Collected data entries
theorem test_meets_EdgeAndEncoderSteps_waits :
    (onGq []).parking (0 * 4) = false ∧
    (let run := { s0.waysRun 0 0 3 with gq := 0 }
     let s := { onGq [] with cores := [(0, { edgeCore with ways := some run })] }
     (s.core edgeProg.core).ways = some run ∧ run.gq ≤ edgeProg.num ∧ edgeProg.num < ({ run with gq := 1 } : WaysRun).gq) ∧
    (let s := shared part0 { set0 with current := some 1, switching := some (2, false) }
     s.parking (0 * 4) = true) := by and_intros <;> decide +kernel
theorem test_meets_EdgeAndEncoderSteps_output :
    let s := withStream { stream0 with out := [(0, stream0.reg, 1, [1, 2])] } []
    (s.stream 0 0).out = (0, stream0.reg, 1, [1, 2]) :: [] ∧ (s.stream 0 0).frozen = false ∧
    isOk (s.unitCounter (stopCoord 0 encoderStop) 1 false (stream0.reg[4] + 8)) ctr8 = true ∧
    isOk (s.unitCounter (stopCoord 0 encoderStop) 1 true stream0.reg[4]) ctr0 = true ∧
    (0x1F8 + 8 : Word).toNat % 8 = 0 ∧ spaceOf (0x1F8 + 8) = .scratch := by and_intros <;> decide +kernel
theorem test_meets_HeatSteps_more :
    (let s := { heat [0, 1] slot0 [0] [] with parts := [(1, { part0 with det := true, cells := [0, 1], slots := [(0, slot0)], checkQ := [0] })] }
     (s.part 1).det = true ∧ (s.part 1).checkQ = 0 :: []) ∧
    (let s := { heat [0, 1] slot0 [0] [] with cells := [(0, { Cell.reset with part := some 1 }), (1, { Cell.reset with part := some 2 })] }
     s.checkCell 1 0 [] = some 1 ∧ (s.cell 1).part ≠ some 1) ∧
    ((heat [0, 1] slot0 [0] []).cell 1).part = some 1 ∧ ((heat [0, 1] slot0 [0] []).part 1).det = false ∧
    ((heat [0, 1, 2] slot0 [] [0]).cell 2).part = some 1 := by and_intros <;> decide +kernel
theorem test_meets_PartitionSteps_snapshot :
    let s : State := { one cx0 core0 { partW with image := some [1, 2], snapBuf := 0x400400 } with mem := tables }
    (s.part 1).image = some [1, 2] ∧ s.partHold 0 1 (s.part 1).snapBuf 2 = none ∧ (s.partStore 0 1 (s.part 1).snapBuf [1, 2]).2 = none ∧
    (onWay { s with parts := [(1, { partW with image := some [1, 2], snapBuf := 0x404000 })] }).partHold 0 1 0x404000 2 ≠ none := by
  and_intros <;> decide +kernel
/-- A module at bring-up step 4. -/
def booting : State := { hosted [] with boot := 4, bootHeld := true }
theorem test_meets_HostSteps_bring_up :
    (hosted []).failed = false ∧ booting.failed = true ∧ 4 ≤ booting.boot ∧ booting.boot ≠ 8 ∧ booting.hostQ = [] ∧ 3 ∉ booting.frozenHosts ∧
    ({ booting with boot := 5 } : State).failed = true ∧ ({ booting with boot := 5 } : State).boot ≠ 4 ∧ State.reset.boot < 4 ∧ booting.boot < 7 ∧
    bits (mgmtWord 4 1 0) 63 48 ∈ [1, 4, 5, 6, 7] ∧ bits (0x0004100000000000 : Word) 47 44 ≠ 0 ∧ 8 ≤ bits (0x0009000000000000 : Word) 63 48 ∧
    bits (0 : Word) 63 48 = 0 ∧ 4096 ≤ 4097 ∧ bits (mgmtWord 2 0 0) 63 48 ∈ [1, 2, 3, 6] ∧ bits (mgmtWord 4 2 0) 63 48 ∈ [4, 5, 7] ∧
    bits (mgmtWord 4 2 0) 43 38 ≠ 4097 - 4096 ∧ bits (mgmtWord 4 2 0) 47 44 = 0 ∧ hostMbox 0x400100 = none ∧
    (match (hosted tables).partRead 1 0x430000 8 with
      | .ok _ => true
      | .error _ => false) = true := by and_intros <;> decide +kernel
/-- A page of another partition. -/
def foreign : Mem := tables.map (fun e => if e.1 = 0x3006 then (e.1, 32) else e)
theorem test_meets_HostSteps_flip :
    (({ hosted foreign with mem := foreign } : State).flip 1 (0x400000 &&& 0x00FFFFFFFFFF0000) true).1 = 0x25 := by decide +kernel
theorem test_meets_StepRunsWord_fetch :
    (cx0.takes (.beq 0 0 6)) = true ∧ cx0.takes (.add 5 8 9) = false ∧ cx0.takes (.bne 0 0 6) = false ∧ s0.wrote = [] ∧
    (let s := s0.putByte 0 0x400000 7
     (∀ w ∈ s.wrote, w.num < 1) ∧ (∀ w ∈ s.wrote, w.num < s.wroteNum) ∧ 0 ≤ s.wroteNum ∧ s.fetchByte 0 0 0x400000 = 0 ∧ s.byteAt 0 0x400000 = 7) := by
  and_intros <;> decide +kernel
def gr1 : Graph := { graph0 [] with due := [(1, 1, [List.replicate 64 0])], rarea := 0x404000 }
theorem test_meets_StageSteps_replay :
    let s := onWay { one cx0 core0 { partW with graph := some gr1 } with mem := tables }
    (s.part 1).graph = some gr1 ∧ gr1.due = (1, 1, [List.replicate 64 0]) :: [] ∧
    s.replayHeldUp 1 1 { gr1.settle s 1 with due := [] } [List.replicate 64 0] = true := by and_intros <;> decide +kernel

[EXERCISE]:
Without changing a single character, repeat each record.

[ANSWER BOX]:
theorem test_meets_EdgeAndEncoderSteps_waits :
    (onGq []).parking (0 * 4) = false ∧
    (let run := { s0.waysRun 0 0 3 with gq := 0 }
     let s := { onGq [] with cores := [(0, { edgeCore with ways := some run })] }
     (s.core edgeProg.core).ways = some run ∧ run.gq ≤ edgeProg.num ∧ edgeProg.num < ({ run with gq := 1 } : WaysRun).gq) ∧
    (let s := shared part0 { set0 with current := some 1, switching := some (2, false) }
     s.parking (0 * 4) = true) := by and_intros <;> decide +kernel
theorem test_meets_EdgeAndEncoderSteps_output :
    let s := withStream { stream0 with out := [(0, stream0.reg, 1, [1, 2])] } []
    (s.stream 0 0).out = (0, stream0.reg, 1, [1, 2]) :: [] ∧ (s.stream 0 0).frozen = false ∧
    isOk (s.unitCounter (stopCoord 0 encoderStop) 1 false (stream0.reg[4] + 8)) ctr8 = true ∧
    isOk (s.unitCounter (stopCoord 0 encoderStop) 1 true stream0.reg[4]) ctr0 = true ∧
    (0x1F8 + 8 : Word).toNat % 8 = 0 ∧ spaceOf (0x1F8 + 8) = .scratch := by and_intros <;> decide +kernel
theorem test_meets_HeatSteps_more :
    (let s := { heat [0, 1] slot0 [0] [] with parts := [(1, { part0 with det := true, cells := [0, 1], slots := [(0, slot0)], checkQ := [0] })] }
     (s.part 1).det = true ∧ (s.part 1).checkQ = 0 :: []) ∧
    (let s := { heat [0, 1] slot0 [0] [] with cells := [(0, { Cell.reset with part := some 1 }), (1, { Cell.reset with part := some 2 })] }
     s.checkCell 1 0 [] = some 1 ∧ (s.cell 1).part ≠ some 1) ∧
    ((heat [0, 1] slot0 [0] []).cell 1).part = some 1 ∧ ((heat [0, 1] slot0 [0] []).part 1).det = false ∧
    ((heat [0, 1, 2] slot0 [] [0]).cell 2).part = some 1 := by and_intros <;> decide +kernel
theorem test_meets_PartitionSteps_snapshot :
    let s : State := { one cx0 core0 { partW with image := some [1, 2], snapBuf := 0x400400 } with mem := tables }
    (s.part 1).image = some [1, 2] ∧ s.partHold 0 1 (s.part 1).snapBuf 2 = none ∧ (s.partStore 0 1 (s.part 1).snapBuf [1, 2]).2 = none ∧
    (onWay { s with parts := [(1, { partW with image := some [1, 2], snapBuf := 0x404000 })] }).partHold 0 1 0x404000 2 ≠ none := by
  and_intros <;> decide +kernel
/-- A module at bring-up step 4. -/
def booting : State := { hosted [] with boot := 4, bootHeld := true }
theorem test_meets_HostSteps_bring_up :
    (hosted []).failed = false ∧ booting.failed = true ∧ 4 ≤ booting.boot ∧ booting.boot ≠ 8 ∧ booting.hostQ = [] ∧ 3 ∉ booting.frozenHosts ∧
    ({ booting with boot := 5 } : State).failed = true ∧ ({ booting with boot := 5 } : State).boot ≠ 4 ∧ State.reset.boot < 4 ∧ booting.boot < 7 ∧
    bits (mgmtWord 4 1 0) 63 48 ∈ [1, 4, 5, 6, 7] ∧ bits (0x0004100000000000 : Word) 47 44 ≠ 0 ∧ 8 ≤ bits (0x0009000000000000 : Word) 63 48 ∧
    bits (0 : Word) 63 48 = 0 ∧ 4096 ≤ 4097 ∧ bits (mgmtWord 2 0 0) 63 48 ∈ [1, 2, 3, 6] ∧ bits (mgmtWord 4 2 0) 63 48 ∈ [4, 5, 7] ∧
    bits (mgmtWord 4 2 0) 43 38 ≠ 4097 - 4096 ∧ bits (mgmtWord 4 2 0) 47 44 = 0 ∧ hostMbox 0x400100 = none ∧
    (match (hosted tables).partRead 1 0x430000 8 with
      | .ok _ => true
      | .error _ => false) = true := by and_intros <;> decide +kernel
/-- A page of another partition. -/
def foreign : Mem := tables.map (fun e => if e.1 = 0x3006 then (e.1, 32) else e)
theorem test_meets_HostSteps_flip :
    (({ hosted foreign with mem := foreign } : State).flip 1 (0x400000 &&& 0x00FFFFFFFFFF0000) true).1 = 0x25 := by decide +kernel
theorem test_meets_StepRunsWord_fetch :
    (cx0.takes (.beq 0 0 6)) = true ∧ cx0.takes (.add 5 8 9) = false ∧ cx0.takes (.bne 0 0 6) = false ∧ s0.wrote = [] ∧
    (let s := s0.putByte 0 0x400000 7
     (∀ w ∈ s.wrote, w.num < 1) ∧ (∀ w ∈ s.wrote, w.num < s.wroteNum) ∧ 0 ≤ s.wroteNum ∧ s.fetchByte 0 0 0x400000 = 0 ∧ s.byteAt 0 0x400000 = 7) := by
  and_intros <;> decide +kernel
def gr1 : Graph := { graph0 [] with due := [(1, 1, [List.replicate 64 0])], rarea := 0x404000 }
theorem test_meets_StageSteps_replay :
    let s := onWay { one cx0 core0 { partW with graph := some gr1 } with mem := tables }
    (s.part 1).graph = some gr1 ∧ gr1.due = (1, 1, [List.replicate 64 0]) :: [] ∧
    s.replayHeldUp 1 1 { gr1.settle s 1 with due := [] } [List.replicate 64 0] = true := by and_intros <;> decide +kernel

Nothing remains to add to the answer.